/-- A period in which no tenant is isolated, the floors fit under the cap, and a domain gives what the links use above their
budget (R410, R411, R415). -/
theorem powerPeriod_of_giver (block : b = s.pwr.next.getD s.pwr.block) (bound : cap = 1000 * pbCap b) (floors : fl = pbFloors b)
    (estimated : rails = s.pwr.rails.zipIdx.map fun x =>
      (x.1.1, { x.1.2 with ests := (m.rails.getD x.2 0 :: x.1.2.ests).take 100 }))
    (fixes : fixed = m.fixed + sumOf (rails.zipIdx.map fun x => railExtra cap x.1.2 (m.rails.getD x.2 0)))
    (together : s.sch.iso = []) (fits : fixed + sumOf fl ≤ cap)
    (divided : bud₀ = divide (pbOrder b) fl m.demand (cap - fixed - sumOf fl))
    (excess : ex = m.estimate.getD 0 0 - bud₀.getD 0 0)
    (giver : (pbOrder b).reverse.find? (fun d => d != 0 && decide (fl.getD d 0 < bud₀.getD d 0)) = some d)
    (budgets : bud = listSet bud₀ d (max (fl.getD d 0) (bud₀.getD d 0 - ex)))
    (issues : issue = largestFit (fun n => computeAt m n ≤ bud.getD 2 0) 64)
    (computes : compute = (m.estimate.getD 2 0 :: s.pwr.compute).take 10) (average : mean = sumOf compute / compute.length)
    (floor : fl₂ = if pbGrazeOff b then 0 else
      min (bud.getD 2 0) (max (pbPct b * mean / 100) (m.estimate.getD 2 0 - 1000 * pbSlope b))) :
    s.powerPeriod m = { s with
      pwr.block := b, pwr.next := none, pwr.rails := rails, pwr.ests := m.estimate ++ [m.fixed], pwr.budgets := bud
      pwr.issue := issue, pwr.rate := largestFit (fun n => m.demand.getD 1 0 * n / 64 ≤ bud.getD 1 0) 64
      pwr.compute := compute, pwr.floor := fl₂, pwr.isoShort := false
      pwr.grazes := if m.idle ≤ fl₂ ∧ computeAt m issue < fl₂ then s.pwr.grazes + 1 else s.pwr.grazes } := by
  have low : decide (cap < fixed + sumOf fl) = false := decide_eq_false (Nat.not_lt.mpr fits)
  subst floor average computes issues budgets
  simp only [State.powerPeriod, together, List.isEmpty_nil, Bool.not_true, Bool.false_and, Bool.not_false, Bool.true_or,
    Bool.true_and, Bool.false_eq_true, if_false, ← block, ← bound, ← floors, ← estimated, ← fixes, low, ← divided, ← excess, giver,
    Bool.and_eq_true, decide_eq_true_eq]

end PowerPeriod

section Links

variable {s u : State} {est tot bud : Nat} {l : List Nat} (together : s.sch.iso = []) (drawn : est ≠ 0) (order : l = s.byFlits)
  (total : tot = sumOf (l.map fun p => (s.port p).w)) (budget : bud = s.pwr.budgets.getD 0 0)
  (counted : u = { s with ports := s.ports.each fun _ q => { q with flitsMs := 0 } })

include together drawn order total budget counted

theorem linkDecision_of_excess (above : bud < est) :
    s.linkDecision est = ((l.filter fun p => decide (1 < (s.port p).w)).take (ceilDiv ((est - bud) * tot) est)).foldl
      (fun u p => u.retrain p ((u.port p).w - 1) false) u := by
  have decides : (!s.sch.iso.isEmpty || est == 0) = false := by simp [together, drawn]
  subst order total budget counted
  simp only [State.linkDecision, decides, above, if_true, if_false, Bool.false_eq_true]

theorem linkDecision_of_room (under : est ≤ bud) :
    s.linkDecision est = ((l.reverse.filter fun p => decide ((s.port p).w < reachW (s.port p).mode (s.port p).wMax (s.port p).tNs
      ((s.port p).ackTimer * 10))).take ((bud - est) * tot / est)).foldl
        (fun u p => u.retrain p ((u.port p).w + 1) false) u := by
  have decides : (!s.sch.iso.isEmpty || est == 0) = false := by simp [together, drawn]
  subst order total budget counted
  simp only [State.linkDecision, decides, Nat.not_lt.mpr under, if_false, Bool.false_eq_true]

end Links

section Rails

variable {s : State} {i : Nat} {r : Rail} (found : s.pwr.rails.find i = some r) (trusted : r.frozen = false)

include found trusted

/-- A read that fails leaves the reading as it is and counts as one that disagrees (R407, R522). -/
theorem railRead_of_failure (few : r.disagree + 1 < 100) :
    s.railRead i none = { s with pwr.rails := s.pwr.rails.put i { r with disagree := r.disagree + 1, agree := 0 } } := by
  simp [State.railRead, found, trusted, Nat.not_le.mpr few]

theorem railRead_of_last_failure (many : 100 ≤ r.disagree + 1) :
    s.railRead i none = ({ s with
      pwr.rails := s.pwr.rails.put i { r with disagree := r.disagree + 1, agree := 0, frozen := true } } : State).recOp
        0x0702 12 i (r.m / 1000) 1 := by
  simp [State.railRead, found, trusted, many]

end Rails

section Droop

variable {s u : State}

theorem ceilingUpdate_eq {n k c : Nat} (limit : c = min (s.capRate n) (min 64 (ceilDiv k 8 * 8 + 8))) :
    s.ceilingUpdate n k = s.putStation n { s.station n with ceiling := if s.pwr.clamp = 0 then c else min 16 c } := by
  subst limit
  simp only [State.ceilingUpdate, State.modStation, beq_iff_eq]

theorem droopWindow_of_few (few : s.pwr.window ≤ 8) : s.droopWindow = { s with pwr.window := 0 } := by
  rw [State.droopWindow, if_pos few]

/-- More than eight droops in a window lower the level by one (R417). -/
theorem droopWindow_of_many (many : 8 < s.pwr.window)
    (lowered : u = { s with pwr.window := 0, pwr.droopLvl := min 4 (s.pwr.level + 1), pwr.persisted := true }) :
    s.droopWindow = (u.recAll 0x0703 0 0 0 u.wantLevel 0 0 0 u.wantLevel).relevel := by
  subst lowered
  rw [State.droopWindow, if_neg (Nat.not_le.mpr many)]

end Droop

section Heat

variable {s u : State} {c : Int} {n : Nat → Nat}

/-- The readings of each level, after one more, that are at least 3 °C below its limit (R418). -/
def State.coolCount (s : State) (c : Int) (p : Nat) : Nat :=
  if p < 4 ∧ c ≤ s.levelLimit p - 3 then min 10 (s.pwr.coolReads.getD p 0 + 1) else 0

theorem coolNext_eq (s : State) (c : Int) :
    s.coolNext c = [s.coolCount c 0, s.coolCount c 1, s.coolCount c 2, s.coolCount c 3] := by
  simp [State.coolNext, State.coolCount, List.range_succ]

/-- Above level 3 there is nothing to count. -/
theorem coolCounts_getD (s : State) (c : Int) (j : Nat) :
    [s.coolCount c 0, s.coolCount c 1, s.coolCount c 2, s.coolCount c 3].getD j 0 = s.coolCount c j := by
  match j with
  | 0 | 1 | 2 | 3 => rfl
  | j + 4 => exact (if_neg fun low => absurd low.left (by omega)).symm

/-- Whether a level and all down to the present limit have had their ten readings. -/
theorem all_cool_iff (s : State) (p : Nat) :
    ((List.range s.pwr.thermal).all fun j => decide (j < p) || decide (10 ≤ s.pwr.coolReads.getD j 0)) = true ↔
      ∀ j, p ≤ j → j < s.pwr.thermal → 10 ≤ s.pwr.coolReads.getD j 0 := by
  simp only [List.all_eq_true, List.mem_range, Bool.or_eq_true, decide_eq_true_eq]
  exact ⟨fun h j low high => (h j high).resolve_left (Nat.not_lt.mpr low),
    fun h j high => (Nat.lt_or_ge j p).imp id fun low => h j low high⟩

theorem coolLevel_of_first {l : Nat} (low : l < s.pwr.thermal)
    (cool : ∀ j, l ≤ j → j < s.pwr.thermal → 10 ≤ s.pwr.coolReads.getD j 0)
    (warm : 0 < l → s.pwr.coolReads.getD (l - 1) 0 < 10) : s.coolLevel = l := by
  have found : ((List.range s.pwr.thermal).find? fun p =>
      (List.range s.pwr.thermal).all fun j => decide (j < p) || decide (10 ≤ s.pwr.coolReads.getD j 0)) = some l := by
    rw [List.find?_range_eq_some]
    refine ⟨(all_cool_iff s l).mpr cool, List.mem_range.mpr low, fun j below => ?_⟩
    rw [Bool.not_eq_true', Bool.eq_false_iff]
    intro earlier
    have last := (all_cool_iff s j).mp earlier (l - 1) (by omega) (by omega)
    have above := warm (by omega)
    omega
  rw [State.coolLevel, found, Option.getD_some]

theorem coolLevel_of_none (warm : s.pwr.thermal = 0 ∨ s.pwr.coolReads.getD (s.pwr.thermal - 1) 0 < 10) :
    s.coolLevel = s.pwr.thermal := by
  have missing : ((List.range s.pwr.thermal).find? fun p =>
      (List.range s.pwr.thermal).all fun j => decide (j < p) || decide (10 ≤ s.pwr.coolReads.getD j 0)) = none := by
    refine List.find?_eq_none.mpr fun p hp cool => ?_
    have below : p < s.pwr.thermal := List.mem_range.mp hp
    have last := (all_cool_iff s p).mp cool (s.pwr.thermal - 1) (by omega) (by omega)
    omega
  rw [State.coolLevel, missing, Option.getD_none]

/-- What a reading at or below the highest limit leaves (R418). -/
theorem thermalReading_of_safe (safe : c ≤ ((bits s.fw.thermal 63 56 : Nat) : Int)) (counts : u = { s with
      pwr.coolReads := [s.coolCount c 0, s.coolCount c 1, s.coolCount c 2, s.coolCount c 3] }) :
    s.thermalReading c = if s.pwr.thermal < s.allowed c then u.setThermal (s.allowed c) c
      else if u.coolLevel < s.pwr.thermal then u.setThermal u.coolLevel c else u := by
  subst counts
  rw [State.thermalReading, if_neg (Int.not_lt.mpr safe), coolNext_eq]

end Heat

/-- Settles O46: each row is what its event does and what follows; the lemmas above say, event by event, which branch the state
takes. -/
theorem powerEvents : Obligations.PowerEvents := by
  refine ⟨?refill, ?depths, ?period, ?links, ?telemetry, ?rail, ?ceiling, ?trip, ?lift, ?window, ?heat, ?alert⟩
  case refill => exact fun s live => event_leaves live rfl rfl rfl
  case depths =>
    rintro s one live rfl
    exact event_leaves live rfl rfl rfl
  case period =>
    intro s m b cap fl rails fixed bud₀ ex d bud issue compute mean fl₂ live block bound floors estimated fixes together fits
      divided excess giver budgets issues computes average floor
    exact event_leaves live rfl rfl (powerPeriod_of_giver block bound floors estimated fixes together fits divided excess giver
      budgets issues computes average floor)
  case links =>
    intro s est l tot bud u live together drawn order total budget counted
    exact ⟨fun above => event_leaves live rfl rfl (linkDecision_of_excess together drawn order total budget counted above),
      fun under => event_leaves live rfl rfl (linkDecision_of_room together drawn order total budget counted under)⟩
  case telemetry => exact fun s l live => event_leaves live rfl rfl rfl
  case rail =>
    intro s i r live hi found
    exact ⟨fun trusted few => event_leaves live rfl (decide_eq_true hi) (railRead_of_failure found trusted few),
      fun trusted many => event_leaves live rfl (decide_eq_true hi) (railRead_of_last_failure found trusted many)⟩
  case ceiling =>
    intro s n k c live hn limit
    exact event_leaves live rfl (decide_eq_true hn) (ceilingUpdate_eq limit)
  case trip => exact fun s f live hf => event_leaves live rfl (decide_eq_true hf) rfl
  case lift => exact fun s live => event_leaves live rfl rfl rfl
  case window =>
    intro s u live
    exact ⟨fun few => event_leaves live rfl rfl (droopWindow_of_few few),
      fun many lowered => event_leaves live rfl rfl (droopWindow_of_many many lowered)⟩
  case heat =>
    intro s c live
    refine ⟨fun hot => event_leaves live rfl rfl (by rw [State.thermalReading, if_pos hot]), ?_⟩
    intro safe n u counted counts
    obtain rfl : n = s.coolCount c := counted
    have reading := thermalReading_of_safe safe counts
    have reads j : u.pwr.coolReads.getD j 0 = s.coolCount c j := by rw [counts]; exact coolCounts_getD s c j
    have limit : u.pwr.thermal = s.pwr.thermal := by rw [counts]
    refine ⟨fun above => ?_, fun under l low cool warm => ?_, fun under warm => ?_⟩
    · rw [if_pos above] at reading
      exact event_leaves live rfl rfl reading
    · have first : u.coolLevel = l := coolLevel_of_first (by rwa [limit])
        (fun j above below => by rw [reads]; exact cool j above (limit ▸ below)) (fun some_below => by rw [reads]; exact warm some_below)
      rw [if_neg (Nat.not_lt.mpr under), first, if_pos low] at reading
      exact event_leaves live rfl rfl reading
    · have none_cool : u.coolLevel = s.pwr.thermal := limit ▸ coolLevel_of_none (by rw [limit, reads]; exact warm)
      rw [if_neg (Nat.not_lt.mpr under), none_cool, if_neg (Nat.lt_irrefl _)] at reading
      exact event_leaves live rfl rfl reading
  case alert => exact fun s live => event_leaves live rfl rfl rfl

end Sys2Proof.Machine

namespace Sys2Proof.Machine

/-! Levels and sleep by the clock (15 R404, R405, R420 to R423). -/

section Levels

variable {s u : State} {c : LevelChange} (changing : s.pwr.change = some c)

include changing

section Locks

variable (unlocked : c.locked = false)

include unlocked

theorem pllLock_of_lowering (lower : s.pwr.level < c.target) (answers : s.pwr.fault = false) :
    s.pllLock = ({ s with pwr.level := c.target } : State).writeVolt { c with locked := true } := by
  simp [State.pllLock, changing, unlocked, lower, answers]

/-- With a regulator at fault the voltage stays as it is (R405). -/
theorem pllLock_of_fault (lower : s.pwr.level < c.target) (fault : s.pwr.fault = true) :
    s.pllLock = ({ s with pwr.level := c.target } : State).levelDone := by
  simp [State.pllLock, changing, unlocked, lower, fault]

theorem pllLock_of_raising (higher : c.target ≤ s.pwr.level) : s.pllLock = s.raise { c with locked := true } := by
  simp [State.pllLock, changing, unlocked, Nat.not_lt.mpr higher]

end Locks

section Writes

variable (written : c.written = true)

include written

theorem vdone_of_lowered (holds : u = { s with pwr.held := voltOf c.target }) (there : s.pwr.level = c.target) :
    s.vdone = u.levelDone := by
  subst holds
  simp [State.vdone, changing, written, there]

theorem vdone_of_raising (holds : u = { s with pwr.held := voltOf c.target }) (elsewhere : s.pwr.level ≠ c.target) :
    s.vdone = u.raise { c with written := false, acked := true } := by
  subst holds
  simp [State.vdone, changing, written, elsewhere]
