-- ==== Sys2Proof/Syntax.lean ====
section
/-! DEFINITION. The commands of the block: one constructor per row of the opcode table, with its operands. Each
docstring is the row's summary and rule; the operands are what a register write, a frame, a pin or an outside
measurement brings with it. -/

namespace Sys2Proof
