-- ==== Sys2Proof/Machine/Net.lean ====
section
/-! DEFINITION. Network sleep (07): local need, keep-alives, the network states of Table 7.2, the wakes of R214, and
the Hail calls, which are local need. -/

namespace Sys2Proof.Machine

def netCfg (d : Dev) (n : Nat) : Word := rd d (netBase n)
def aNetCnt (n k : Nat) : Nat := netBase n + 0x80 + 8 * k
def netInc (d : Dev) (n k : Nat) : Dev := inc d (aNetCnt n k)

/-- The network machine runs: EN, effective while CAN_CTRL.ENABLE is 1 (Table 7.9). -/
def netRuns (d : Dev) (n : Nat) : Bool := bit (netCfg d n) 31 && bit (rd d (canBase n)) 31

/-- NWS_NEED.TX: a frame for the channel is queued at port 13 or loaded, with TX_WAKE (R208). -/
def txNeed (d : Dev) (n : Nat) : Bool :=
  bit (netCfg d n) 30 && d.basin.queues.any fun e => e.dest == Dest.can n

/-- NWS_NEED [2:0]: HAIL, TX, HOST (R208). -/
def needBits (d : Dev) (n : Nat) : Nat :=
  (if (netOf d n).callOpen then 4 else 0) + (if txNeed d n then 2 else 0)
    + fld (rd d (netBase n + 0x10)) 0 0

/-- Local need holds (R208). -/
def needHolds (d : Dev) (n : Nat) : Bool := decide (needBits d n ≠ 0)

/-- T_IDLE, T_FALSE and T_DRAIN in ms (Table 7.8). -/
def tIdle (d : Dev) (n : Nat) : Nat := max 10 (fld (rd d (netBase n + 4)) 31 16)
def tFalse (d : Dev) (n : Nat) : Nat := max 10 (fld (rd d (netBase n + 8)) 15 0)
def tDrain (d : Dev) (n : Nat) : Nat := atLeast1 (fld (rd d (netBase n + 4)) 15 8)

/-- Start the idle timer: T_IDLE while CONFIRMED, T_FALSE otherwise (R209). -/
def idleStart (d : Dev) (n : Nat) : Dev :=
  let x := netOf d n
  setNet d n { x with until_ := d.wall + 1000000 * (if x.confirmed then tIdle d n else tFalse d n) }

/-- A state is entered; a change sets NWS_EVENT.STATE (R209). -/
def netEnter (d : Dev) (n : Nat) (st : NetState) : Dev :=
  let x := netOf d n
  let d1 := setNet d n { x with state := st }
  if x.state = st then d1 else evNws d1 n 0

/-- The machine starts AWAKE and CONFIRMED with its timers (Table 7.2). -/
def netStart (d : Dev) (n : Nat) : Dev :=
  let d1 := netEnter d n .awake
  idleStart (setNet d1 n { netOf d1 n with confirmed := true }) n

/-- The machine stops: AWAKE, the transceiver commanded to normal mode (Table 7.2). A frozen controller stays frozen
until it is online again (R212). -/
def netStop (d : Dev) (n : Nat) : Dev :=
  let d1 := netEnter d n .awake
  setNet d1 n { netOf d1 n with latched := none, waking := false, kaPending := false, until_ := 0 }

/-- A keep-alive falls due: it waits in its own buffer, replaces one not yet sent, or is only counted in
the states that send none (R208). -/
def kaDue (d : Dev) (n : Nat) : Dev :=
  match (canOf d n).state with
  | .config | .busOff | .recovering | .offline => netInc d n 7
  | _ =>
    let x := netOf d n
    let d1 := if x.kaPending then netInc d n 7 else d
    setNet d1 n { netOf d1 n with kaPending := true }

/-- BASE of NWS_KA, of which EXT = 0 uses five bits (Table 7.8). -/
def kaBase (d : Dev) (n : Nat) : Nat :=
  let w := rd d (netBase n + 0xC)
  if bit w 31 then fld w 28 6 else fld w 10 6

/-- The device's own keep-alive (R206). -/
def ownKeepAlive (d : Dev) (n : Nat) : CanMsg :=
  let node := fld (netCfg d n) 5 0
  { id := BitVec.ofNat 29 (64 * kaBase d n + node)
    fmt := if bit (rd d (netBase n + 0xC)) 31 then 1 else 0
    data := leBytes (2 ^ node) 8 }

/-- The node number of a keep-alive in the range of R206. -/
def kaNode (d : Dev) (n : Nat) (m : CanMsg) : Option Nat :=
  let ext := bit (rd d (netBase n + 0xC)) 31
  if m.fmt.val = (if ext then 1 else 0) ∧ ¬ m.rtr ∧ m.id.toNat / 64 = kaBase d n then
    some (m.id.toNat % 64)
  else none

/-- NWS_HELD as a number. -/
def heldMap (d : Dev) (n : Nat) : Nat := rd64 d (netBase n + 0x28)

/-- NWS_SEEN: nodes whose counted keep-alive arrived in the last T_IDLE (Table 7.8). -/
def seenMap (d : Dev) (n : Nat) : Nat :=
  (netOf d n).seen.foldl (fun a e => if d.wall < e.2 + 1000000 * tIdle d n then a + 2 ^ e.1 else a) 0

/-- A keep-alive is counted: the network is confirmed AWAKE and the idle timer restarts (Table 7.2). -/
def kaCounted (d : Dev) (n : Nat) (received : Bool) : Dev :=
  let go := match (netOf d n).state with
    | .awake => true
    | .draining => received
    | .asleep => false
  if netRuns d n && go then
    let d1 := netEnter d n .awake
    idleStart (setNet d1 n { netOf d1 n with confirmed := true }) n
  else d

/-- A received keep-alive is judged by R207 and, if counted, marks its node seen. -/
def kaReceive (d : Dev) (n : Nat) (m : CanMsg) : Dev :=
  let x := netOf d n
  if !netRuns d n || x.frozen then d
  else
    match kaNode d n m with
    | none => d
    | some k =>
      if (leNat m.data).testBit k && !(heldMap d n).testBit k then
        kaCounted (setNet d n { x with seen := tput x.seen k d.wall }) n true
      else d

/-- The device's own keep-alive has been sent: KA_SENT, and it is counted (R207, R208). -/
def kaSent (d : Dev) (n : Nat) : Dev :=
  let d1 := netInc d n 6
  kaCounted (setNet d1 n { netOf d1 n with kaPending := false }) n false

/-- A wake in ASLEEP: latched while the transceiver switches into sleep, else served at once by the
wake command (R213, R214). -/
def netWake (d : Dev) (n : Nat) (c : WakeCause) (node : Nat) : Dev :=
  let x := netOf d n
  if x.state ≠ .asleep ∨ x.waking ∨ x.latched.isSome then d
  else
    let x1 := { x with
      causeCode := c
      causeLatched := x.switching
      causeNeed := if c = WakeCause.localNeed then needBits d n else 0
      causeNode := node
      wakeTs := devTime d }
    setNet d n (if x.switching then { x1 with latched := some c } else { x1 with waking := true })

/-- Local need arises (Table 7.2, R208). In CONFIG, where the machine is stopped, the keep-alive that is due is counted
in KA_SKIPPED (R208). -/
def needArises (d : Dev) (n : Nat) : Dev :=
  if !netRuns d n then
    if bit (netCfg d n) 31 && decide ((canOf d n).state = .config) then kaDue d n else d
  else
    match (netOf d n).state with
    | .awake => kaDue d n
    | .draining =>
      let d1 := netEnter d n .awake
      kaDue (idleStart (setNet d1 n { netOf d1 n with confirmed := true }) n) n
    | .asleep => netWake d n .localNeed 0

/-- What a change of state `d` into `d1` does to local need: where none held and some holds now, it arises (R208). -/
def needAfter (d d1 : Dev) (n : Nat) : Dev :=
  if !needHolds d n && needHolds d1 n then needArises d1 n else d1

/-- The idle timer expires (Table 7.2). -/
def idleExpire (d : Dev) (n : Nat) : Dev :=
  let x := netOf d n
  if !netRuns d n || decide (x.state ≠ .awake) || decide (d.wall < x.until_) then d
  else if needHolds d n then idleStart d n
  else
    let d1 := if x.confirmed then d else netInc d n 3
    let d2 := netEnter d1 n .draining
    setNet d2 n { netOf d2 n with until_ := d.wall + 1000000 * tDrain d n }

/-- T_DRAIN expires: at bus idle the transceiver is commanded into sleep and the counters freeze
(Table 7.2, R212). -/
def drainExpire (d : Dev) (n : Nat) (busIdle : Bool) : Dev :=
  if !netRuns d n || decide ((netOf d n).state ≠ .draining) || decide (d.wall < (netOf d n).until_) || !busIdle
      || (canOf d n).onBus.isSome then d
  else
    let d1 := netEnter (netInc d n 4) n .asleep
    setNet d1 n { netOf d1 n with frozen := true, switching := true, until_ := 0, fec := 0 }

/-- The T_max timer expires: every node seen but the own one is held (R211). -/
def tMaxExpire (d : Dev) (n : Nat) : Dev :=
  let x := netOf d n
  if !netRuns d n || decide (x.state = .asleep) || needHolds d n
      || decide (fld (rd d (netBase n + 8)) 31 16 = 0) then d
  else
    let own := fld (netCfg d n) 5 0
    let add := seenMap d n - (if (seenMap d n).testBit own then 2 ^ own else 0)
    evNws (netInc (wr64 d (netBase n + 0x28) (heldMap d n ||| add)) n 5) n 1

/-- The transceiver's switch into sleep ends; a latched wake is served (R214). -/
def sleepDone (d : Dev) (n : Nat) : Dev :=
  let x := netOf d n
  if !x.switching then d
  else
    let x1 := { x with switching := false, latched := none }
    setNet d n (if x.latched.isSome then { x1 with waking := true } else x1)

/-! ## Hail calls (R218, R219) -/

/-- ACTIVE or PASSIVE. -/
def canOnline (c : Can) : Bool := decide (c.state = .active ∨ c.state = .passive)

/-- The channel can put a frame of its own on the bus: ACTIVE or PASSIVE, in normal mode, online and running. -/
def canSend (d : Dev) (n : Nat) : Bool :=
  let c := canOf d n
  canOnline c && decide (fld c.ctrl 27 26 = 0 ∨ fld c.ctrl 27 26 = 3) && !(netOf d n).frozen && coreUp d 4

/-- The module may call and assign on a channel (R219). -/
def hailCaller (d : Dev) (n : Nat) : Bool := bit (netCfg d n) 29 && decide (pairRole d < 2)

def ownUid : Nat := Config.serial.toNat % 2 ^ 56

def hailWindow (d : Dev) (n : Nat) : Nat := atLeast1 (fld (rd d (netBase n + 0x60)) 23 16)

/-- A Hail frame (Table 7.5): TYPE, the UID it names, and data bytes 0–3. -/
def hailMsg (d : Dev) (n type uid b0 b1 b2 b3 : Nat) : CanMsg :=
  { id := BitVec.ofNat 29
      (fld (rd d (netBase n + 0x60)) 7 5 * 2 ^ 26 + type * 2 ^ 24 + uid % 2 ^ 24)
    fmt := 1
    data := [BitVec.ofNat 8 b0, BitVec.ofNat 8 b1, BitVec.ofNat 8 b2, BitVec.ofNat 8 b3]
      ++ beBytes (uid / 2 ^ 24) 4 }

/-- NWS_HAIL_RESULT. -/
def hailEnd (d : Dev) (n st : Nat) : Dev := resultEnd d (netBase n + 0x68) (at_ st 28)

/-- Whether a received Hail frame asks something of the caller: an ANNOUNCE, a LEAVE, or a CALL of neither this module
nor its peer, whole as Table 7.5 lays them out. -/
def hailAsks (d : Dev) (m : CanMsg) : Bool :=
  let uid := m.id.toNat % 2 ^ 24 + 2 ^ 24 * beNat (m.data.drop 4)
  decide (m.fmt = 1) && !m.rtr && decide (m.data.length = 8) &&
    match m.id.toNat / 2 ^ 24 % 4 with
    | 0 => decide (uid ≠ ownUid ∧ uid ≠ d.pair.bound % 2 ^ 56)
    | 1 => true
    | 3 => true
    | _ => false

/-- The Quaymaster takes one frame out of the Hail buffer (R218). -/
def hailTaken (d : Dev) (n : Nat) : Dev :=
  setNet d n { netOf d n with hailHeld := (netOf d n).hailHeld - 1 }

/-- A CALL is sent and its window opens (R219). -/
def openCall (d : Dev) (n : Nat) : Dev :=
  let x := netOf d n
  let d1 := (List.range 64).foldl (fun d m =>
    let e := partOf d n m
    if e.answered then setPart d n m { e with answered := false } else d) d
  let d2 := setNet d1 n { x with session := x.session + 1, callOpen := true, callDue := false }
  emit d2 (.hail n (hailMsg d2 n 0 ownUid (x.session + 1).toNat (hailWindow d n) 0 (if x.callAll then 1 else 0)))

/-- A waiting call that the module may no longer make is given up; its command ends WRONG_STATE (R219, Table 7.8). -/
def dropCall (d : Dev) (n : Nat) : Dev :=
  let x := netOf d n
  let d1 := setNet d n { x with callDue := false, callOpen := false, callCmd := false }
  if x.callCmd then hailEnd d1 n 1 else d1

/-- A waiting call is sent once the network is AWAKE and its channel can send; the call is local need (R208, R219). -/
def callGo (d : Dev) (n : Nat) : Dev :=
  let x := netOf d n
  if !x.callDue then d
  else if !hailCaller d n then dropCall d n
  else if (netRuns d n && decide (x.state = .asleep)) || !canSend d n then d
  else needAfter d (openCall d n) n

end Sys2Proof.Machine
end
=-=-=
• [Work task]
Starting at the line that has "def netStop (d" and ending at the line that has "n with latched", please write out the lines above exactly, leaving out all others.

• [Task solution]
def netStop (d : Dev) (n : Nat) : Dev :=
  let d1 := netEnter d n .awake
  setNet d1 n { netOf d1 n with latched := none, waking := false, kaPending := false, until_ := 0 }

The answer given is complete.